Today, we mostly think of strangers as potential friends or, at least, people bringing money to local businesses. Hunter gatherers had to think of strangers as a resource drain that needed to be cut off for the good of their society. It's an alien way of thinking that we've largely forgotten, but it's reflected in this map. People died violently practically everywhere you see territories overlapping, and those borders are just a snapshot in time.
As for peaceful co-existence... This is a modern myth. Hunter-gather societies in New Guinea, although they had no large-scale war or pitched battles, had constant, internecine, low-intensity tribal conflict. The death-toll due to violence of this kind of conflict adds up over time. Jared Diamond, in one of his books, estimated that deaths due to violent conflict in the tribes he was studying was actually higher in just the first half of the twentieth century than in Germany through two world wars. The world wars were catastrophic technological horrors, but they had a start and an end. Not so with tribal conflict. It just goes on.
What we don't seem to understand very well is the nature of territorial claims prior to European contact. It is overly simplistic to paint these aboriginal groups as small tribes that claimed small geographic spheres since they ranged from nomadic groups that migrated across large territories, to small villages dependent upon fishing or agriculture, to relatively advanced large cities.

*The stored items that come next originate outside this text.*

-- ==== Sys2Proof/Machine/Schedule.lean ====
section
/-!
DEFINITION. Sys2Proof/Machine/Schedule.lean: the end of launches and descriptors, and step schedules: loading, admission and
the schedule runner (chapter 14).
-/
namespace Sys2Proof.Machine

/-! ## The runner (R368 to R371, R383) -/

/-- Change the runner of a context. -/
def modRun (c : Nat) (f : Runner → Runner) (s : State) : State := { s with runners := tmod s.runners c f }

/-- The raw descriptor that an entry becomes (R369, Table 14-3): LAUNCH_GRAPH with QUIET and the entry's tag, or TRIG_POST. -/
def entryRaw (h : SHead) (i : Nat) (e : SEntry) : BitVec 512 :=
  let tag := i + fieldAt e.vst 16 8 + fieldAt e.mb 24 8 + fieldAt e.kind 32 8
  if eLaunch e then
    BitVec.ofNat 512 (0x38 + 2 ^ 9 + tag * 2 ^ 64 + e.wait * 2 ^ 128 + e.signal * 2 ^ 160 + e.graph * 2 ^ 192 + e.args * 2 ^ 224
      + e.off * 2 ^ 256 + (if e.kind = 0 then 0 else h.guard) * 2 ^ 320)
  else BitVec.ofNat 512 (0x70 + tag * 2 ^ 64 + e.graph * 2 ^ 192 + e.off * 2 ^ 256 + e.args * 2 ^ 320)

/-- The next submission number of the runner on a queue pair. -/
def runnerSub (s : State) (q : Nat) : Nat :=
  (s.cmd.descs.filter fun (d : Desc) => d.qp = q && byRun d.sub).foldl (fun n (d : Desc) => max n (d.sub + 1)) runnerBase

/-- Enter an entry as a descriptor: it reserves a completion slot and passes the header checks of R95. A post writes no
record and waits for nothing. -/
def issueEntry (q : Nat) (p : QueuePair) (h : SHead) (i : Nat) (e : SEntry) (s : State) : State :=
  let d : Desc := { qp := q, sub := runnerSub s q, pos := i, fn := p.fn, raw := entryRaw h i e
                    phase := if eLaunch e then .fetched else .started
                    noRecord := !eLaunch e, sigOk := false, escalated := false, note := 0 }
  let d := match headerFail s d with
    | some r => { d with phase := .ended r }
    | none => d
  let sig := decide (dSignal d ≠ 0) && (needH s d Hk.ev 20).isNone
  let s := modCmd (fun c => { c with descs := c.descs ++ [{ d with sigOk := sig }] }) s
  modQp q (fun p => { p with reserved := p.reserved + 1 }) s

/-- Is an entry passed over in a step (R368)? -/
def entrySkipped (r : Runner) (e : SEntry) : Bool := decide (e.kind = 4) || (e.laCov && r.laCommitted)

/-- Issue the entries from the runner's position on, while a completion slot is free (R370). -/
def issueEntries (c : Nat) : Nat → State → State
  | 0, s => s
  | n + 1, s =>
    match tget s.runners c with
    | none => s
    | some r =>
      let h := sHead r.table
      if r.next < h.nEnt ∧ r.failed = none then
        let e := sEntry r.table h r.next
        if entrySkipped r e then issueEntries c n (modRun c (fun r => { r with next := r.next + 1 }) s)
        else
          match getQp s r.desc.1 with
          | none => s
          | some p =>
            if 1 ≤ freeSlots p then
              issueEntries c n (modRun c (fun r => { r with next := r.next + 1 }) (issueEntry r.desc.1 p h r.next e s))
            else s
      else s

/-- Issue the POST_COMMIT entries, in table order. -/
def issueCommits (c : Nat) (r : Runner) (s : State) : State :=
  let h := sHead r.table
  (numbered (sEntries r.table)).foldl (fun s (q : Nat × SEntry) =>
    if q.2.kind = 4 then
      match getQp s r.desc.1 with
      | some p => issueEntry r.desc.1 p h q.1 q.2 s
      | none => s
    else s) s

/-- SWEEP_COMPLETE (R368): COMMITTED and the gates are reset; a commit posts the POST_COMMIT entries and signals COMMITTED,
else every gate is signalled. -/
def sweepDone (c : Nat) (r : Runner) (done : Bool) (s : State) : State :=
  let h := sHead r.table
  let gates := (gateList r.table).map fun g => hSlot g.2
  let s := updateEvents (((hSlot h.committed) :: gates).map fun e => (e, EvOp.rst)) s
  if done then updateEvent (hSlot h.committed) (.sig r.step false) (issueCommits c r s)
  else updateEvents (gates.map fun e => (e, EvOp.sig r.step false)) s

/-- The runner takes note that the launch of an entry has completed with a status (R368, R370). -/
def runnerNote (c i status : Nat) (s : State) : State :=
  match tget s.runners c with
  | none => s
  | some r =>
    if !r.active || !r.inStep then s
    else
      let e := sEntry r.table (sHead r.table) i
      if status = St.poisoned ∨ status = St.aborted then
        match r.failed with
        | some _ => s
        | none => discardGens c 0 (modRun c (fun r => { r with failed := some (status, i) }) s)
      else if e.kind = 2 then modRun c (fun r => { r with laDone := decide (status = St.done) }) s
      else if e.kind = 1 ∧ r.failed = none then sweepDone c r (decide (status = St.done)) s
      else s

/-- The status a descriptor has ended with. -/
def endStatus (d : Desc) : Option Nat :=
  match d.phase with
  | .ended r => some r.status
  | _ => none

/-- Tell the runner of the end of one of its launches, once. -/
def noteEnd (qp sub : Nat) (s : State) : State :=
  match findDesc s qp sub with
  | none => s
  | some d =>
    match endStatus d, descCtx s d with
    | some st, some c =>
      if byRun sub && decide (dOp d = 0x38) && decide (d.note ≠ 2) then
        runnerNote c d.pos st (modDesc qp sub (fun d => { d with note := 2 }) s)
      else s
    | _, _ => s

/-- A promise in SIGNAL_BY_US that the signal misses counts in LATE (R374). -/
def countLate (d : Desc) (s : State) : State :=
  match descCtx s d with
  | none => s
  | some c =>
    modRun c (fun r =>
      let e := sEntry r.table (sHead r.table) d.pos
      if decide (e.signalBy ≠ 0) && decide (r.t0 + e.signalBy * 1000 < s.now) then { r with lates := satAdd 65535 r.lates 1 } else r) s

/-- COMPLETION_WRITE (R98, R104). -/
def execCompletionWrite (qp sub : Nat) (s : State) : Host.Outcome State Fault Refusal :=
  .next (match findDesc s qp sub with
  | none => s
  | some d =>
    if dEnded d then
      let s := noteEnd qp sub s
      completeDesc d (if byRun sub ∧ dOp d = 0x38 then countLate d s else s)
    else s)

/-! ## The end of a launch (R134) -/

/-- Has every task of a launch ended and any generation of it been resolved? -/
def launchOver (s : State) (x : Launch) (g : Graph) : Bool :=
  (liveTasks g x).isEmpty
    && (s.tsk.gens.filter fun (h : Generation) => h.launch = x.id).all fun (h : Generation) => decide (h.state = .resolved)

/-- LAUNCH_COMPLETE -/
def execLaunchComplete (launch : Nat) (s : State) : Host.Outcome State Fault Refusal :=
  .next (match findLaunch s launch with
  | none => s
  | some x =>
    match launchGraph s x with
    | none => s
    | some g => if launchOver s x g then noteEnd x.qp x.sub (endLaunch launch s) else s)

/-! ## Loading and admission (R375 to R382) -/

/-- The operands of SCHED_LOAD and TOLLGATE_CHECK, and the admission they start. -/
def startAdmission (load : Bool) (d : Desc) (s : State) : State :=
  let src := dfld d 24 4
  let off := dfld d 32 8
  let len := clampTo 128 16777216 (dfld d 40 8)
  let rep := dfld d 48 4
  let repOff := dfld d 56 8
  match descCtx s d with
  | none => s
  | some c =>
    guarded d
      [ needH s d Hk.mem 24, needRange s src off len 32, needH0 s d Hk.mem 48,
        (if rep = 0 then none else chk (repOff % 64 = 0) St.refusedHandle 56),
        (if rep = 0 then none else needWritable s rep repOff 64 56),
        chk (!load || !thas s.runners c) St.refusedState 0 ] (fun s =>
      let s := touch (hSlot src) off len false s
      if poisonedIn s (hSlot src) off len then endD d (resOf St.poisoned) s
      else
        let b := readMem s (.desc d.qp d.sub) (hSlot src) off len
        match schedFail s d.fn c b with
        | some r => endD d r s
        | none =>
          let a : Admission := { desc := (d.qp, d.sub), ctx := c, fn := d.fn, table := b, report := (rep, repOff), load := load }
          runDesc d.qp d.sub 0 { s with admits := s.admits ++ [a] }) s

/-- SCHED_LOAD -/
def execSchedLoad (qp sub : Nat) (s : State) : Host.Outcome State Fault Refusal :=
  .next (onStarted 0x80 qp sub (startAdmission true) s)

/-- TOLLGATE_CHECK -/
def execTollgateCheck (qp sub : Nat) (s : State) : Host.Outcome State Fault Refusal :=
  .next (onStarted 0x81 qp sub (startAdmission false) s)

/-- Write a report record where REPORT names a live object (R381). -/
def writeReport (rep : Nat × Nat) (r : TgReport) (s : State) : State :=
  if rep.1 = 0 then s
  else
    match tget s.mems (hSlot rep.1) with
    | some m =>
      if !m.aborting && decide (rep.2 + 64 ≤ m.size) && writableRange m rep.2 64 then
        storeBlk (hSlot rep.1) rep.2 (reportBytes r) s
      else s
    | none => s

/-- The runner of a schedule as it is loaded. -/
def runnerNew (s : State) (a : Admission) : Runner :=
  { table := a.table, report := a.report, config := schedConfig s, stepEvent := hSlot (sHead a.table).stepEv, active := false
    fresh := false, sigAt := 0, desc := a.desc, left := none, stops := [], inStep := false, step := 0, t0 := 0, next := 0
    laCommitted := false, laDone := false, failed := none, posted := [], overs := 0, lates := 0, retries := 0
    readmitFailed := false, readmitDue := false }

/-- ADMISSION_COMPLETE (R375, R380, R381): the tollgate is evaluated, the report record is written, an admitted SCHED_LOAD
loads its schedule. A schedule that another SCHED_LOAD has loaded meanwhile refuses it. -/
def execAdmissionComplete (qp sub : Nat) (s : State) : Host.Outcome State Fault Refusal :=
  .next (
    match s.admits.find? fun (a : Admission) => a.desc = (qp, sub) with
    | none => s
    | some a =>
      let s := { s with admits := s.admits.filter fun (b : Admission) => b.desc ≠ (qp, sub) }
      match findDesc s qp sub with
      | none => s
      | some d =>
        if d.phase ≠ .running then s
        else if a.load && thas s.runners a.ctx then endD d (refuse St.refusedState 0) s
        else
          let r := tollgate s a.fn a.ctx a.table (shareLeft s a.fn)
          let s := writeReport a.report r s
          if r.code = 0 then
            let s := if a.load then { s with runners := tput s.runners a.ctx (runnerNew s a) } else s
            endD d { rDone with value := r.step } s
          else endD d { resOf St.refusedTollgate with aux := r.code, value := r.bound - r.limit } s)

/-- READMISSION (R382): the tollgate is evaluated again in the background; the share counts the copy already. -/
def execReadmission (ctx : Nat) (s : State) : Host.Outcome State Fault Refusal :=
  .next (match tget s.runners ctx with
  | none => s
  | some r =>
    if r.readmitDue then
      let fn := ctxFn s ctx
      let t := tollgate s fn ctx r.table (shareLeft s fn + r.table.length)
      writeReport r.report t
        (modRun ctx (fun r => { r with readmitDue := false, readmitFailed := decide (t.code ≠ 0), config := schedConfig s }) s)
    else s)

Yet regardless of the type of society they formed, our understanding of how they regarded their geographic sphere is tainted by the mostly Western histories written of them from the time of contact. Not only are these histories tainted by religion and politics, but they are tainted by how those historians understood the world.
Do Irish, Scot and Welsh Celts count as indigenous - these were all colonised by the English? Similar question with groups that have held the same territory across history, such as Indians, Mongolians, Pakistanis, Saudis, etc... are they indigenous? Many were colonised but have since reclaimed their land.
Are you going to include Uyghurs? They have been colonised across large parts of South East Asia, and up to today are being driven from long held lands.
>Reconciliation: >the restoration of friendly relations. >"his reconciliation with your uncle"
Clearly implying that we are not on friendly relations right now. Mind you, 75% of natives have abandoned the reserves and joined Canadian society. Our multiculturalism and diversity accepts them.
But why did the government censor the opposing debate? If you watched that debate, they never actually debated. They all agreed with each other.
This is because we aren't on good terms with the natives and allowing debate on the subject would inflame the problem. We have to say we are going to get friendly, even though we never do.
>The great aim of our legislation has been to do away with the tribal system and assimilate the Indian people in all respects with the other inhabitants of the Dominion as speedily as they are fit to change.
>John A Macdonald, 1887
He was a conservative prime minister who created legislation intent on destroying the natives. Worse yet, Pierre Trudeau, our current prime minister's father, in addition to a future prime minister. Liberal Jean Chretien wrote the 1969 white papers.
https://en.wikipedia.org/wiki/1969_White_Paper
They never did it. What an absolute shame. We almost fixed the disaster that it has become today.
Our current government will look like they are doing something to fix the problem. But in reality will not actually do anything.